Wednesday, July 8, 2009

How Goethe Dealt with Heights

Among the first sights Goethe describes on his arrival in Strassburg in April 1770 is the cathedral. Indeed, it was, he claims in Poetry in Truth (pt. 2, book 9), his "dearest desire" to see it, a "colossus," almost too large to register in the small square in which it stood, but which nevertheless made a "unique" impression on him. The cathedral also offers him a novel way of overcoming his paralyzing fear of heights:

All alone, I climbed up to the highest part of the cathedral tower and sat in its so-called neck, under the crown, as it is named, for a good quarter of an hour until I dared to go back out in the open air and stand on a platform that is hardly a yard square and has hardly any handhold. From there one sees the infinite landscape before one's eyes, while the ornaments and other things round about hide the church and everything upon and above which one is standing.

It is exactly as if one were aloft in a Montgolfier balloon [pictured above in the 1784 painting by Antonio Carnicero]. I exposed myself to similar fears and torments often enough so that I became quite indifferent to the impression they made, and since then these preliminary exercises have been a great advantage to me on mountain trips and in geological studies, on large construction sites where I completed with the carpenters in running over ledges and exposed beams, even in Rome, where one must engage in just such exploits to get a closer look at some significant art works.

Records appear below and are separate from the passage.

/-- Judge the withholding of a die's steps: each cell group that carries one posts MARGIN_STEP at a change (R740). -/
def State.judgeSteps (s : State) (d : Nat) : State :=
  let w := s.pwr.withholds d
  if w = ofDie s.pwr.withheld d then s
  else
    let s := s.tellCore (s.modPwr (fun p => { p with withheld := modDie p.withheld d (fun _ => w) })) d
    ((List.range 128).map (128 * d + ·)).foldl (fun s g =>
      if s.groupCarries g then (s.count 0 (ctrPwr 7) (b2n w)).event 0x0B05 (groupNode g + 65536 * b2n w) false
      else s) s

/-- Post PWR_LIMITED where the set has changed, at most once in 1 ms (R743), and tell the management path.
DEDUCED (log 44). -/
def State.judgeLimiter (s : State) : State :=
  let set := s.limiter
  let late := match s.pwr.lastEvent with | some b => b + 1000000 ≤ s.time.beats | none => true
  if set ≠ s.pwr.lastSet && late then
    let s := s.modPwr (fun p => { p with lastSet := set, lastEvent := some s.time.beats })
    (s.event 0x0B01 (set + s.pwr.p1ms % 4096 * 256 + s.throttleOf 0 * 2 ^ 20 + s.throttleOf 1 * 2 ^ 24) false).platform 44
      set
  else s

/-- After a change of any loop. -/
def State.judgePower (s : State) : State := ((s.judgeSteps 0).judgeSteps 1).judgeLimiter

/-- The loops run while the rails are up (R751). DEDUCED (log 43). -/
def State.loopsRun (s : State) : Bool := s.rst.vaux && s.rst.pkgRun && !s.rst.stoppedAll

/-! ### The loops (Table 20.6, R738) -/

/-- T_fast for the next 1 µs. DEDUCED (log 44). -/
def PwrState.nextFast (p : PwrState) (watts : Nat) (limit2 : Bool) : PwrState :=
  if 3000 < watts then { p with tFast := min 15 (p.tFast + 4), fastDown := 0 }
  else if limit2 then { p with tFast := if p.ticks % 10 = 0 then min 15 (p.tFast + 1) else p.tFast, fastDown := 0 }
  else if 100 ≤ p.fastDown + 1 then { p with tFast := p.tFast - 1, fastDown := 0 }
  else { p with fastDown := p.fastDown + 1 }

/-- The fast loop's share of U_safe: one step down for each 1 ms at level 12 or above after the first, one step up for
each 1 ms otherwise. DEDUCED (log 44). -/
def PwrState.nextFastVolt (p : PwrState) : PwrState :=
  if p.highFast ≠ 0 && p.highFast % 1000 = 0 then { p with uFast := max vMin (p.uFast - 1) }
  else if p.highFast = 0 && p.ticks % 1000 = 0 then { p with uFast := min vMax (p.uFast + 1) }
  else p
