-- ==== Sys2Proof/Certificates/Slice0/Obligations.lean ====
section
/-! DEFINITION. The statements for the provers, one for each rule or group of rules of the spec; the text of each stands in its
docstring. The words they share stand in Safety.lean. -/

open Sys2Proof Sys2Proof.Machine

/-- For every command c, every rest of the queue and every state: a step of the state with c in front is exec of c on the
state with the rest as its queue, whatever exec answers. The queue of commands is the model's own (log entry 1). (R13,
95_what_each_step_holds.md) -/
def Obligations.StepRunsTheFrontCommand : Prop :=
  ∀ (c : Instr) (rest : List Instr) (s : State),
    step { s with pending := c :: rest } = exec c { s with pending := rest }

/-- On an empty queue a step answers a next state. Without the main rails it is the same state. With them it is the state in
which the messages that wait for nothing any more have been acted on, but for the clock, the live counters and the report of
a quality that changed; where no message waits, in a receive buffer or for this package, only these and the order in which
ports are listed change. The local beats advance by one; Station Time stands still while UNSET, and while no slew runs it
advances by one modulo 2^64; while a slew runs it advances by one with the slew unchanged, or by none or two with the slew
one beat nearer to zero, and a slew that comes within 2 ns of zero ends with the quality it aims at. That a step on an empty
queue is one beat is the model's choice (log entry 2). (R490, R494, R499, R704, 13_ranel_fabric.md) -/
def Obligations.IdleStepIsOneBeat : Prop :=
  ∀ s : State, s.pending = [] → ∃ t, step s = .next t ∧
    (s.mainRails = false → t = s) ∧
    (s.mainRails = true →
      t = { s.takeWaiting with time := t.time, obs := { s.takeWaiting.obs with live := t.obs.live }, out := t.out } ∧
      (t.time.quality = s.takeWaiting.time.quality → t.out = s.takeWaiting.out) ∧
      ((∀ p, (s.portAt p).inbox = []) → s.fab.arrived = [] →
        t = { s with
          time := t.time, obs := { s.obs with live := t.obs.live }, fab := { s.fab with ports := t.fab.ports }, out := t.out } ∧
        ∀ p, t.portAt p = s.portAt p) ∧
      ∀ c, c = s.takeWaiting.time →
        t.time.beats = c.beats + 1 ∧ t.time.aim = c.aim ∧
        (c.quality = .unset → t.time.now = c.now ∧ t.time.slew = c.slew ∧ t.time.quality = .unset) ∧
        (c.quality ≠ .unset → c.slew = 0 → t.time.now = (c.now + 1) % 2 ^ 64 ∧ t.time.slew = 0 ∧ t.time.quality = c.quality) ∧
        (c.quality ≠ .unset → c.slew ≠ 0 →
          (t.time.now = (c.now + 1) % 2 ^ 64 ∧ t.time.slew = c.slew ∧ t.time.quality = c.quality) ∨
          (∃ left : Int, left = (if 0 < c.slew then c.slew - 256 else c.slew + 256) ∧
            t.time.now = (if 0 < c.slew then c.now else (c.now + 2) % 2 ^ 64) ∧
            (left.natAbs ≤ 512 → t.time.slew = 0 ∧ t.time.quality = c.aim) ∧
            (512 < left.natAbs → t.time.slew = left ∧ t.time.quality = c.quality))))

/-- For every state whose byte memory and check-bit differences are in canonical form (addresses strictly rising, no entry
equal to what an unlisted address reads as) every next state of a step has them in canonical form. The form is the model's
own (log entry 6). (R331, R358, R379, 10_tier_memory_and_protection.md) -/
def Obligations.StepKeepsMemoryCanonical : Prop :=
  ∀ s t : State, s.Inv → step s = .next t → t.Inv

/-- State.reset has memory in canonical form: it lists nothing, so that every byte reads zero with fresh check bits. The
choices of the model that it rests on: log entry 6. (R358, R379, 10_tier_memory_and_protection.md) -/
def Obligations.ResetMemoryCanonical : Prop :=
  State.reset.Inv ∧ ∀ a, mget 0 State.reset.mem.cells a = 0 ∧ mget 0 State.reset.mem.marks a = 0

/-- For every state and every next state of a step: what has been sent out is only added to, the OTP security version never
falls, a revoked key stays revoked, and a cell whose history says retired stays retired. (R46, R268, R764,
21_management_security_black_box.md) -/
def Obligations.StepTakesNothingBack : Prop :=
  ∀ s t : State, step s = .next t →
    s.out <+: t.out ∧ s.mgmt.svn ≤ t.mgmt.svn ∧
    (∀ k, s.mgmt.revoked.testBit k = true → t.mgmt.revoked.testBit k = true) ∧
    (∀ u, s.retiredCell u = true → t.retiredCell u = true)

/-- For every command and every state, exec answers a next state (never a fault or a refusal), whose queue of waiting
commands is that of the state before and whose outputs begin with those of the state before. The choices of the model that
it rests on: log entry 55. (R3, 95_what_each_step_holds.md) -/
def Obligations.EveryCommandAnswers : Prop :=
  ∀ (c : Instr) (s : State), ∃ t, exec c s = .next t ∧ t.pending = s.pending ∧ s.out <+: t.out

/-- In State.reset no command waits and nothing has been sent, READY is 0 and writes to BAR0 are not taken, no ring is
enabled, every holding slot is free, Station Time is UNSET and zero, the resilience state is RUN with nothing valid, every
stack is in TRAINING; and the shadow and the effective value of each register with a nonzero Reset column that the list in
the statement names (STALL_LIMIT 0x020000, AEC_CTL, TF_CTL, RS_CTL, OBS_CFG, SIG_MASK 0x8900, PWR_CTL, PERF_CTL, PD_CFG,
SQ_CFG, CQ_CFG, CQ_MOD, FAB_CTL, PORT_CTL, TIME_CTL, TM_CTL, STK_CTL, MARGIN_CTL) are that column's. The choices of the
model that it rests on: log entries 4 and 5. (02_unit_tree_and_self_timed_execution.md, 15_host_rings_and_flow_control.md,
18_resilience_and_checkpoints.md, 20_power_thermal_and_adaptive_loops.md, 23_set_up_registers.md) -/
def Obligations.ResetValues : Prop :=
  State.reset.pending = [] ∧ State.reset.out = [] ∧ State.reset.tree.ready = false ∧ State.reset.takesWrites = false ∧
  (∀ r, bit (State.reset.sqCfg r) 31 = false ∧ bit (State.reset.cqCfg r) 31 = false) ∧
  (∀ k, State.reset.slot k = none) ∧
  State.reset.time.quality = .unset ∧ State.reset.time.now = 0 ∧
  State.reset.res.hold = false ∧ State.reset.res.liveValid = false ∧ State.reset.res.imageValid = false ∧
  (∀ k, (State.reset.stack k).mode = .training) ∧
  [(regStallLimit, 0x20000), (regAecCtl, 0x001A100C), (regTfCtl, 0x06000040), (regRsCtl, 0x80000000),
    (regObsCfg, 0x04000000), (regSigMask, 0x8900), (regPwrCtl, 0x09601400), (regPerfCtl, 0x1414), (regPdCfg, 0x40000000),
    (regSqCfg, 0x04000000), (regCqCfg, 0x04000000), (regCqMod, 0x01000000), (regFabCtl, 0x05000000), (regPortCtl, 1),
    (regTimeCtl, 1), (regTmCtl 0, 0x10400), (regTmCtl 1, 0x10400), (regStkCtl 0, 0x00280100), (regMarginCtl 7, 0x10)].all
      (fun r => State.reset.regs.shadow r.1 0 == r.2 && State.reset.regs.eff r.1 0 == r.2) = true

/-- Where BAR0 takes writes, ENUM_SEL with value v answers the next state in which ENUM_SEL holds v[15:0], the eight words
ENUM_DATA0 to ENUM_DATA7 are the record of the identifier v[15:0], and nothing else has changed. Of an identifier that names
no node the record has kind 0xFF and every other byte zero. Of one that names a node the words are those of Table 2.4:
identifier and parent, span, kind and state, children and position, array rows and columns, classes, die, stack and
substitute, and, of a cell group, its unused spares and retired cells. A host read of the eight registers (outside
BOOT_FAIL) returns them. Completion (the conclusion is exec c s = next t, under conditions on state and operands alone):
enumSel, where BAR0 takes writes. (R35) -/
def Obligations.EnumSelLatchesTheRecord : Prop :=
  ∀ (s : State) (v : Nat), s.takesWrites = true → ∃ t, exec (.enumSel v) s = .next t ∧
    t = { s with regs := t.regs, tree := { s.tree with enumData := t.tree.enumData } } ∧
    s.regs.stores t.regs regEnumSel 0 (BitVec.ofNat 32 v) 0xFFFF ∧
    t.tree.enumData.length = 32 ∧
    (s.mgmt.bootFail = 0 → ∀ n < 8, t.regView (0x1020 + 4 * n) = word t.tree.enumData n) ∧
    (s.placeOf (v % 65536) = none →
      t.tree.enumData = List.replicate 6 0 ++ [0xFF] ++ List.replicate 25 0) ∧
    ∀ p q, placeOf (v % 65536) = some q → s.placeOf (v % 65536) = some p →
      (word t.tree.enumData 0 = v % 65536 + q.parent * 65536 ∧
        word t.tree.enumData 1 = p.span + p.kind.code * 65536 + (s.shownState (v % 65536)).code * 2 ^ 24 ∧
        word t.tree.enumData 2 = p.children + q.position * 65536 ∧
        word t.tree.enumData 3 = p.array.1 + p.array.2 * 65536 ∧
        word t.tree.enumData 4 = p.classes + p.dieIx % 256 * 65536 + p.stackIx % 256 * 2 ^ 24 ∧
        field t.tree.enumData 20 2 = s.substitute (v % 65536) % 65536 ∧
        (∀ g, p = .cellGroup g → field t.tree.enumData 22 1 = (if (s.unit (spareId g)).state = .spare then 1 else 0) ∧
          field t.tree.enumData 23 1 = s.retiredIn g) ∧
        word t.tree.enumData 6 = 0 ∧ word t.tree.enumData 7 = 0)

/-- Where BAR0 takes writes, SIG_SEL with node v[31:16] and index v[5:0] answers the next state in which SIG_INFO is the
node's entry count, SIG_DATA0 to SIG_DATA3 are the 8-byte stamp and the 8-byte word of the entry of that index counted from
the newest (both modulo 2^64), or zeros where the log has no such entry, and nothing else has changed but SIG_SEL itself.
The log is that of the unit the identifier reaches; an identifier that names no node reads as an empty log. A host read of
the five registers (outside BOOT_FAIL) returns them. Completion (the conclusion is exec c s = next t, under conditions on
state and operands alone): sigSel, where BAR0 takes writes. (R702) -/
def Obligations.SigSelLatchesTheEntry : Prop :=
  ∀ (s : State) (v : Nat), s.takesWrites = true → ∃ t, exec (.sigSel v) s = .next t ∧
    t = { s with regs := t.regs, obs := { s.obs with sigInfo := t.obs.sigInfo, sigData := t.obs.sigData } } ∧
    s.regs.stores t.regs regSigSel 0 (BitVec.ofNat 32 v) 0xFFFF003F ∧
    (s.mgmt.bootFail = 0 → t.regView 0x5020 = t.obs.sigInfo ∧ ∀ n < 4, t.regView (0x5024 + 4 * n) = word t.obs.sigData n) ∧
    (s.placeOf (bits v 31 16) = none → t.obs.sigInfo = 0 ∧ t.obs.sigData = List.replicate 16 0) ∧
    ∀ p, s.placeOf (bits v 31 16) = some p →
      t.obs.sigInfo = (mget SigLog.reset s.obs.logs (s.unitOf (bits v 31 16))).count ∧
      (∀ e, (mget SigLog.reset s.obs.logs (s.unitOf (bits v 31 16))).entries[v % 64]? = some e →
        field t.obs.sigData 0 8 = e.1 % 2 ^ 64 ∧ field t.obs.sigData 8 8 = e.2 % 2 ^ 64) ∧
      ((mget SigLog.reset s.obs.logs (s.unitOf (bits v 31 16))).entries.length ≤ v % 64 →
        t.obs.sigData = List.replicate 16 0)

I thought of this passage when reading last week about the new glass viewing platform on the Willis Tower (formerly Sears Towers) in Chicago. According to the news report, the platform is suspended 1,353 feet in the air and just four feet from the Tower's 103d floor Skydeck. The transparent walls, floor, and ceiling give viewers the impression of "floating over the city." The "Ledge," as it is called, is open to the public, "for those brave enough to look straight down," to a "heart-stopping vista of the street and Chicago River below."

Well, count me out. According to the news stories, my reaction is typical of adults. Thus, I like the spectral image at the top of the post. Children, however, are said to take right to this spectacular height.

Credits: Robert R. Heitner (Poetry and Truth); Museo del Prado; Artefaqs Corporation (Willis Tower)

1 comment:

PaulDu said...

I wonder if one can still climb up into the Cathedral tower as Goethe did. I suppose it has been sealed off for safety's sake.